## 🧠 **CSV-Based Retrieval-Augmented Generation (RAG)** | **RAG100X**

This notebook presents a lightweight Retrieval-Augmented Generation (RAG) pipeline built to extract insights from structured CSV files. It processes tabular customer data, breaks it into retrievable text segments, and leverages vector embeddings to enable natural language question-answering over structured records.



✅ **Key Capabilities**  
*This notebook demonstrates a functional RAG pipeline tailored for CSV files:*

- *Loads and parses structured CSV documents using LangChain*  
- *Splits data into semantically useful chunks*  
- *Converts each chunk into dense vector embeddings via OpenAI*  
- *Stores the vectors in a FAISS index for fast retrieval*  
- *Retrieves and ranks relevant records based on user queries*  
- *Generates concise answers grounded in the CSV content*


> 🛠️ **Note:** The full pipeline is implemented directly inside the notebook, with no reliance on external helper modules—ensuring transparency and reproducibility for future reference.
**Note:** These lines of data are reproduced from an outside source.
-- ==== Sys2Proof/Tests/Slice0.lean ====
section
/-! SUPPORT. Tests. The words and the expected values come from the spec: R103's opcode map, the encoding
lines and vectors of `95_test_vectors.md`. Witnesses show that the hypotheses of each statement can be
met together. -/

namespace Sys2Proof.Tests

open Sys2Proof.Machine

/-! Helpers. -/

/-- The start of the vectors: `pc = 100H`, `R1R0 = 40H`, nothing else but what reset leaves. -/
def base : State :=
  { State.reset with pc := 0x100#12, regs := { r0 := 0, r1 := 4, r2 := 0, r3 := 0, r4 := 0 } }

/-- `s` with the two bytes at its program counter. -/
def holding (s : State) (b1 b2 : Byte) : State :=
  { s with rom := (s.rom.write (s.romIndex s.pc) b1).write (s.romIndex (s.pc + 1#12)) b2 }

/-- The state after one step that runs the two bytes (the second is not used by a one-byte
instruction). -/
def runs (b1 b2 : Byte) (s : State) : Option State := nextState (step (holding s b1 b2))

/-- `base` with ACC, CF and the cell 40H. -/
def alu (a m : Nibble) (c : Bool) : State := { base with acc := a, cf := c, ram := [(0x40, m)] }

/-- ACC, CF and the program counter. -/
def seen (o : Option State) : Option (Nibble × Bool × CodeAddr) := o.map fun t => (t.acc, t.cf, t.pc)

/-- ACC, CF and the data at R1R0. -/
def seenMem (o : Option State) : Option (Nibble × Bool × Option Nibble) :=
  o.map fun t => (t.acc, t.cf, t.ram.read (t.cell t.ptr10))

/-- The working registers and the program counter. -/
def seenRegs (o : Option State) : Option (Regs × CodeAddr) := o.map fun t => (t.regs, t.pc)

/-! Well-formedness: each check refuses an ill-formed term. -/

/-- TMCLK pull-high with an internal timer clock (R4). -/
theorem test_options_ill_formed :
    Options.wellFormed { Options.suggested with tmclkPullHigh := true } = false ∧
    Options.wellFormed { Options.suggested with tmclkPullHigh := true, timerSrc := .external } = true ∧
    Options.wellFormed Options.suggested = true := by decide

/-- 35H (R104). -/
theorem test_first_byte_ill_formed :
    firstByteAssigned 0x35#8 = false ∧ firstByteAssigned 0x34#8 = true ∧
    codeWellFormed 0x35#8 0x00#8 = false := by decide

/-- 37H not followed by 3EH (R105). -/
theorem test_halt_bytes_ill_formed :
    haltBytesMatch 0x37#8 0x00#8 = false ∧ haltBytesMatch 0x37#8 0x3E#8 = true ∧
    codeWellFormed 0x37#8 0x3F#8 = false := by decide

/-- 40H, 10H and 6FH, 1FH (R105). -/
theorem test_immediate_byte_ill_formed :
    immediateByteMatches 0x40#8 0x10#8 = false ∧ immediateByteMatches 0x6F#8 0x1F#8 = false ∧
    immediateByteMatches 0x47#8 0xFF#8 = true ∧ codeWellFormed 0x46#8 0x10#8 = false := by decide

/-- A branch at 000H cannot reach 800H; one at 7FEH can (R196, R313). -/
theorem test_branch_out_of_reach :
    branchReaches 0x000#12 0x800#12 = false ∧ branchReaches 0x7FE#12 0x923#12 = true ∧
    branchReaches 0x7FE#12 0x123#12 = false := by decide

/-- Keys that fall, repeat or lie outside the memory. -/
theorem test_memory_ill_formed :
    ¬ Memory.wf ramSize [(5, 1#4), (4, 2#4)] ∧ ¬ Memory.wf ramSize [(4, 1#4), (4, 2#4)] ∧
    ¬ Memory.wf ramSize [(384, 1#4)] ∧ Memory.wf ramSize [(4, 1#4), (383, 2#4)] := by decide

/-! Decoding: for every constructor a word written out from R103's map. -/

/-- 00H..0FH (R103; the digits of RR, RL, RRC, RLC by C4). -/
theorem test_decode_rows_0 :
    decode [0x00#8] = .ok (.rrA, []) ∧
    decode [0x01#8] = .ok (.rlA, []) ∧
    decode [0x02#8] = .ok (.rrcA, []) ∧
    decode [0x03#8] = .ok (.rlcA, []) ∧
    decode [0x04#8] = .ok (.movAMem10, []) ∧
    decode [0x05#8] = .ok (.movMem10A, []) ∧
    decode [0x06#8] = .ok (.movAMem32, []) ∧
    decode [0x07#8] = .ok (.movMem32A, []) ∧
    decode [0x08#8] = .ok (.adcAMem, []) ∧
    decode [0x09#8] = .ok (.addAMem, []) ∧
    decode [0x0A#8] = .ok (.sbcAMem, []) ∧
    decode [0x0B#8] = .ok (.subAMem, []) ∧
    decode [0x0C#8] = .ok (.incMem10, []) ∧
    decode [0x0D#8] = .ok (.decMem10, []) ∧
    decode [0x0E#8] = .ok (.incMem32, []) ∧
    decode [0x0F#8] = .ok (.decMem32, []) :=
  ⟨rfl, rfl, rfl, rfl, rfl, rfl, rfl, rfl, rfl, rfl, rfl, rfl, rfl, rfl, rfl, rfl⟩

/-- 10H..1FH: `0 0 0 1 n n n 0/1`, then the logic instructions. -/
theorem test_decode_rows_1 :
    decode [0x10#8] = .ok (.incR0, []) ∧
    decode [0x11#8] = .ok (.decR0, []) ∧
    decode [0x12#8] = .ok (.incR1, []) ∧
    decode [0x13#8] = .ok (.decR1, []) ∧
    decode [0x14#8] = .ok (.incR2, []) ∧
    decode [0x15#8] = .ok (.decR2, []) ∧
    decode [0x16#8] = .ok (.incR3, []) ∧
    decode [0x17#8] = .ok (.decR3, []) ∧
    decode [0x18#8] = .ok (.incR4, []) ∧
    decode [0x19#8] = .ok (.decR4, []) ∧
    decode [0x1A#8] = .ok (.andAMem, []) ∧
    decode [0x1B#8] = .ok (.xorAMem, []) ∧
    decode [0x1C#8] = .ok (.orAMem, []) ∧
    decode [0x1D#8] = .ok (.andMemA, []) ∧
    decode [0x1E#8] = .ok (.xorMemA, []) ∧
    decode [0x1F#8] = .ok (.orMemA, []) :=
  ⟨rfl, rfl, rfl, rfl, rfl, rfl, rfl, rfl, rfl, rfl, rfl, rfl, rfl, rfl, rfl, rfl⟩

/-- 20H..2FH: `0 0 1 0 n n n 0/1`, then flags and returns. -/
theorem test_decode_rows_2 :
    decode [0x20#8] = .ok (.movR0A, []) ∧
    decode [0x21#8] = .ok (.movAR0, []) ∧
    decode [0x22#8] = .ok (.movR1A, []) ∧
    decode [0x23#8] = .ok (.movAR1, []) ∧
    decode [0x24#8] = .ok (.movR2A, []) ∧
    decode [0x25#8] = .ok (.movAR2, []) ∧
    decode [0x26#8] = .ok (.movR3A, []) ∧
    decode [0x27#8] = .ok (.movAR3, []) ∧
    decode [0x28#8] = .ok (.movR4A, []) ∧
    decode [0x29#8] = .ok (.movAR4, []) ∧
    decode [0x2A#8] = .ok (.clc, []) ∧
    decode [0x2B#8] = .ok (.stc, []) ∧
    decode [0x2C#8] = .ok (.ei, []) ∧
    decode [0x2D#8] = .ok (.di, []) ∧
    decode [0x2E#8] = .ok (.ret, []) ∧
    decode [0x2F#8] = .ok (.reti, []) :=
  ⟨rfl, rfl, rfl, rfl, rfl, rfl, rfl, rfl, rfl, rfl, rfl, rfl, rfl, rfl, rfl, rfl⟩

/-- 30H..3FH, without 35H; HALT is 37H, 3EH. -/
theorem test_decode_rows_3 :
    decode [0x30#8] = .ok (.outPAA, []) ∧
    decode [0x31#8] = .ok (.incA, []) ∧
    decode [0x32#8] = .ok (.inAPM, []) ∧
    decode [0x33#8] = .ok (.inAPS, []) ∧
    decode [0x34#8] = .ok (.outPCA, []) ∧
    decode [0x36#8] = .ok (.daa, []) ∧
    decode [0x37#8, 0x3E#8] = .ok (.halt, []) ∧
    decode [0x38#8] = .ok (.timerOn, []) ∧
    decode [0x39#8] = .ok (.timerOff, []) ∧
    decode [0x3A#8] = .ok (.movATmrl, []) ∧
    decode [0x3B#8] = .ok (.movATmrh, []) ∧
    decode [0x3C#8] = .ok (.movTmrlA, []) ∧
    decode [0x3D#8] = .ok (.movTmrhA, []) ∧
    decode [0x3E#8] = .ok (.nop, []) ∧
    decode [0x3F#8] = .ok (.decA, []) :=
  ⟨rfl, rfl, rfl, rfl, rfl, rfl, rfl, rfl, rfl, rfl, rfl, rfl, rfl, rfl, rfl⟩

/-- 40H..4FH: `0 1 0 0 0 o o o  0 0 0 0 d d d d`, TIMER XXH, sound, table reads. -/
theorem test_decode_rows_4 :
    decode [0x40#8, 0x0F#8] = .ok (.addAImm 0xF#4, []) ∧
    decode [0x41#8, 0x0A#8] = .ok (.subAImm 0xA#4, []) ∧
    decode [0x42#8, 0x07#8] = .ok (.andAImm 0x7#4, []) ∧
    decode [0x43#8, 0x0F#8] = .ok (.xorAImm 0xF#4, []) ∧
    decode [0x44#8, 0x08#8] = .ok (.orAImm 0x8#4, []) ∧
    decode [0x45#8, 0x0C#8] = .ok (.soundN 0xC#4, []) ∧
    decode [0x46#8, 0x0C#8] = .ok (.movR4Imm 0xC#4, []) ∧
    decode [0x47#8, 0xF4#8] = .ok (.timerImm 0xF4#8, []) ∧
    decode [0x48#8] = .ok (.soundOne, []) ∧
    decode [0x49#8] = .ok (.soundLoop, []) ∧
    decode [0x4A#8] = .ok (.soundOff, []) ∧
    decode [0x4B#8] = .ok (.soundA, []) ∧
    decode [0x4C#8] = .ok (.readR4A, []) ∧
    decode [0x4D#8] = .ok (.readfR4A, []) ∧
    decode [0x4E#8] = .ok (.readMR0A, []) ∧
    decode [0x4F#8] = .ok (.readfMR0A, []) :=
  ⟨rfl, rfl, rfl, rfl, rfl, rfl, rfl, rfl, rfl, rfl, rfl, rfl, rfl, rfl, rfl, rfl⟩

/-- 5dH 0dH, 6dH 0dH, 7dH. -/
theorem test_decode_moves :
    decode [0x5C#8, 0x03#8] = .ok (.movR1R0Imm 0xC#4 0x3#4, []) ∧
    decode [0x6F#8, 0x00#8] = .ok (.movR3R2Imm 0xF#4 0x0#4, []) ∧
    decode [0x7A#8] = .ok (.movAImm 0xA#4, []) :=
  ⟨rfl, rfl, rfl⟩

/-- `1 x x x x a a a  a a a a a a a a` (R205), `1 1 1 0` JMP, `1 1 1 1` CALL. -/
theorem test_decode_branches :
    decode [0x87#8, 0xFF#8] = .ok (.ja0 0x7FF#11, []) ∧
    decode [0x88#8, 0x80#8] = .ok (.ja1 0x080#11, []) ∧
    decode [0x93#8, 0x45#8] = .ok (.ja2 0x345#11, []) ∧
    decode [0x98#8, 0x00#8] = .ok (.ja3 0x000#11, []) ∧
    decode [0xA1#8, 0x05#8] = .ok (.jnzR0 0x105#11, []) ∧
    decode [0xAF#8, 0xFF#8] = .ok (.jnzR1 0x7FF#11, []) ∧
    decode [0xB2#8, 0x34#8] = .ok (.jzA 0x234#11, []) ∧
    decode [0xB8#8, 0x10#8] = .ok (.jnzA 0x010#11, []) ∧
    decode [0xC1#8, 0x23#8] = .ok (.jc 0x123#11, []) ∧
    decode [0xC8#8, 0x10#8] = .ok (.jnc 0x010#11, []) ∧
    decode [0xD5#8, 0x00#8] = .ok (.jtmr 0x500#11, []) ∧
    decode [0xDD#8, 0x00#8] = .ok (.jnzR4 0x500#11, []) ∧
    decode [0xE3#8, 0x45#8] = .ok (.jmp 0x345#12, []) ∧
    decode [0xF1#8, 0x23#8] = .ok (.call 0x123#12, []) :=
  ⟨rfl, rfl, rfl, rfl, rfl, rfl, rfl, rfl, rfl, rfl, rfl, rfl, rfl, rfl⟩

/-- The vectors that are no instruction, and the edges of R105's ranges. -/
theorem test_decode_nothing :
    decode [0x35#8, 0x00#8] = .error .unassignedOpcode ∧
    decode [0x37#8, 0x00#8] = .error .badSecondByte ∧ decode [0x40#8, 0x10#8] = .error .badSecondByte ∧
    decode [0x46#8, 0xF0#8] = .error .badSecondByte ∧ decode [0x50#8, 0x10#8] = .error .badSecondByte ∧
    decode [0x6F#8, 0x10#8] = .error .badSecondByte ∧ decode [0x80#8] = .error .truncated ∧
    decode [] = .error .truncated := ⟨rfl, rfl, rfl, rfl, rfl, rfl, rfl, rfl⟩

/-- The opcode table's numbers: one byte, and `byte1 : byte2`. -/
theorem test_decode_table_words :
    decodeTableWord 8 0x09 = some .addAMem ∧ decodeTableWord 16 0x373E = some .halt ∧
    decodeTableWord 16 0x450C = some (.soundN 0xC#4) ∧ decodeTableWord 16 0xE345 = some (.jmp 0x345#12) ∧
    decodeTableWord 8 0x35 = none ∧ decodeTableWord 16 0x4010 = none := by decide

/-- The edges of the addresses survive encoding. -/
theorem test_encode_edges :
    encode (.ja3 0x7FF#11) = [0x9F#8, 0xFF#8] ∧ encode (.jmp 0xFFF#12) = [0xEF#8, 0xFF#8] ∧
    encode (.soundN 0xC#4) = [0x45#8, 0x0C#8] := by decide

/-! One step each. -/

/-! Arithmetic (95 section 2.3). -/

theorem test_add_carries :
    seen (runs 0x09#8 0x00#8 (alu 0x9#4 0x8#4 false)) =
      some (0x1#4, true, 0x101#12) := by decide

theorem test_add_ignores_carry_in :
    seen (runs 0x09#8 0x00#8 (alu 0x3#4 0x0#4 true)) =
      some (0x3#4, false, 0x101#12) := by decide

theorem test_adc_wraps :
    seen (runs 0x08#8 0x00#8 (alu 0x7#4 0x8#4 true)) =
      some (0x0#4, true, 0x101#12) := by decide

theorem test_adc_full :
    seen (runs 0x08#8 0x00#8 (alu 0xF#4 0xF#4 true)) =
      some (0xF#4, true, 0x101#12) := by decide

theorem test_sub_borrows :
    seen (runs 0x0B#8 0x00#8 (alu 0x3#4 0x5#4 true)) =
      some (0xE#4, false, 0x101#12) := by decide

theorem test_sub_equal :
    seen (runs 0x0B#8 0x00#8 (alu 0x5#4 0x5#4 false)) =
      some (0x0#4, true, 0x101#12) := by decide

theorem test_sbc_takes_borrow :
    seen (runs 0x0A#8 0x00#8 (alu 0x5#4 0x2#4 false)) =
      some (0x2#4, true, 0x101#12) := by decide

theorem test_sbc_wraps :
    seen (runs 0x0A#8 0x00#8 (alu 0x4#4 0x4#4 false)) =
      some (0xF#4, false, 0x101#12) := by decide

theorem test_add_imm :
    seen (runs 0x40#8 0x06#8 (alu 0xC#4 0x0#4 false)) =
      some (0x2#4, true, 0x102#12) := by decide

theorem test_sub_imm :
    seen (runs 0x41#8 0x0F#8 (alu 0x0#4 0x0#4 true)) =
      some (0x1#4, false, 0x102#12) := by decide

theorem test_daa_over_nine :
    seen (runs 0x36#8 0x00#8 (alu 0xC#4 0x0#4 false)) =
      some (0x2#4, true, 0x101#12) := by decide

theorem test_daa_nine :
    seen (runs 0x36#8 0x00#8 (alu 0x9#4 0x0#4 false)) =
      some (0x9#4, false, 0x101#12) := by decide

/-! Logic (95 section 2.4). -/

theorem test_and_acc :
    seen (runs 0x1A#8 0x00#8 (alu 0xC#4 0xA#4 true)) =
      some (0x8#4, true, 0x101#12) := by decide

theorem test_or_acc :
    seen (runs 0x1C#8 0x00#8 (alu 0xC#4 0xA#4 false)) =
      some (0xE#4, false, 0x101#12) := by decide

theorem test_xor_acc :
    seen (runs 0x1B#8 0x00#8 (alu 0xC#4 0xA#4 true)) =
      some (0x6#4, true, 0x101#12) := by decide

theorem test_and_imm :
    seen (runs 0x42#8 0x07#8 (alu 0xD#4 0x0#4 true)) =
      some (0x5#4, true, 0x102#12) := by decide

theorem test_or_imm :
    seen (runs 0x44#8 0x08#8 (alu 0x1#4 0x0#4 false)) =
      some (0x9#4, false, 0x102#12) := by decide

theorem test_xor_imm :
    seen (runs 0x43#8 0x0F#8 (alu 0xA#4 0x0#4 false)) =
      some (0x5#4, false, 0x102#12) := by decide

theorem test_and_mem :
    seenMem (runs 0x1D#8 0x00#8 (alu 0xC#4 0xA#4 true)) =
      some (0xC#4, true, some 0x8#4) := by decide

theorem test_or_mem :
    seenMem (runs 0x1F#8 0x00#8 (alu 0xC#4 0xA#4 false)) =
      some (0xC#4, false, some 0xE#4) := by decide

theorem test_xor_mem :
    seenMem (runs 0x1E#8 0x00#8 (alu 0xC#4 0xA#4 false)) =
      some (0xC#4, false, some 0x6#4) := by decide

/-! Increment and decrement (95 section 2.5). -/

theorem test_inc_acc_wraps :
    seen (runs 0x31#8 0x00#8 (alu 0xF#4 0x0#4 false)) =
      some (0x0#4, false, 0x101#12) := by decide

theorem test_dec_acc_wraps :
    seen (runs 0x3F#8 0x00#8 (alu 0x0#4 0x0#4 true)) =
      some (0xF#4, true, 0x101#12) := by decide

theorem test_inc_mem_wraps :
    seenMem (runs 0x0C#8 0x00#8 (alu 0x3#4 0xF#4 false)) =
      some (0x3#4, false, some 0x0#4) := by decide

theorem test_dec_mem_wraps :
    seenMem (runs 0x0D#8 0x00#8 (alu 0x3#4 0x0#4 true)) =
      some (0x3#4, true, some 0xF#4) := by decide

theorem test_inc_r0 :
    seenRegs (runs 0x10#8 0x00#8 { base with regs := { r0 := 0xF#4, r1 := 0x4#4, r2 := 0x7#4, r3 := 0x8#4, r4 := 0x7#4 } }) =
      some ({ r0 := 0x0#4, r1 := 0x4#4, r2 := 0x7#4, r3 := 0x8#4, r4 := 0x7#4 }, 0x101#12) := by decide

theorem test_inc_r1 :
    seenRegs (runs 0x12#8 0x00#8 { base with regs := { r0 := 0xF#4, r1 := 0x4#4, r2 := 0x7#4, r3 := 0x8#4, r4 := 0x7#4 } }) =
      some ({ r0 := 0xF#4, r1 := 0x5#4, r2 := 0x7#4, r3 := 0x8#4, r4 := 0x7#4 }, 0x101#12) := by decide

theorem test_inc_r2 :
    seenRegs (runs 0x14#8 0x00#8 { base with regs := { r0 := 0xF#4, r1 := 0x4#4, r2 := 0x7#4, r3 := 0x8#4, r4 := 0x7#4 } }) =
      some ({ r0 := 0xF#4, r1 := 0x4#4, r2 := 0x8#4, r3 := 0x8#4, r4 := 0x7#4 }, 0x101#12) := by decide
### 📦 Installing Core RAG Libraries

These installations bring in all the necessary tools to implement a basic RAG pipeline:

- **`langchain`, `langchain-community`, `langchain-openai`**  
  Provides modular tools to load, embed, and retrieve documents with OpenAI models.

- **`faiss-cpu`**  
  An efficient similarity search library used to store and query vector embeddings.

- **`python-dotenv`**  
  Loads environment variables like your OpenAI API key from a `.env` file.

- **`pandas`**  
  Essential for reading and inspecting structured CSV data.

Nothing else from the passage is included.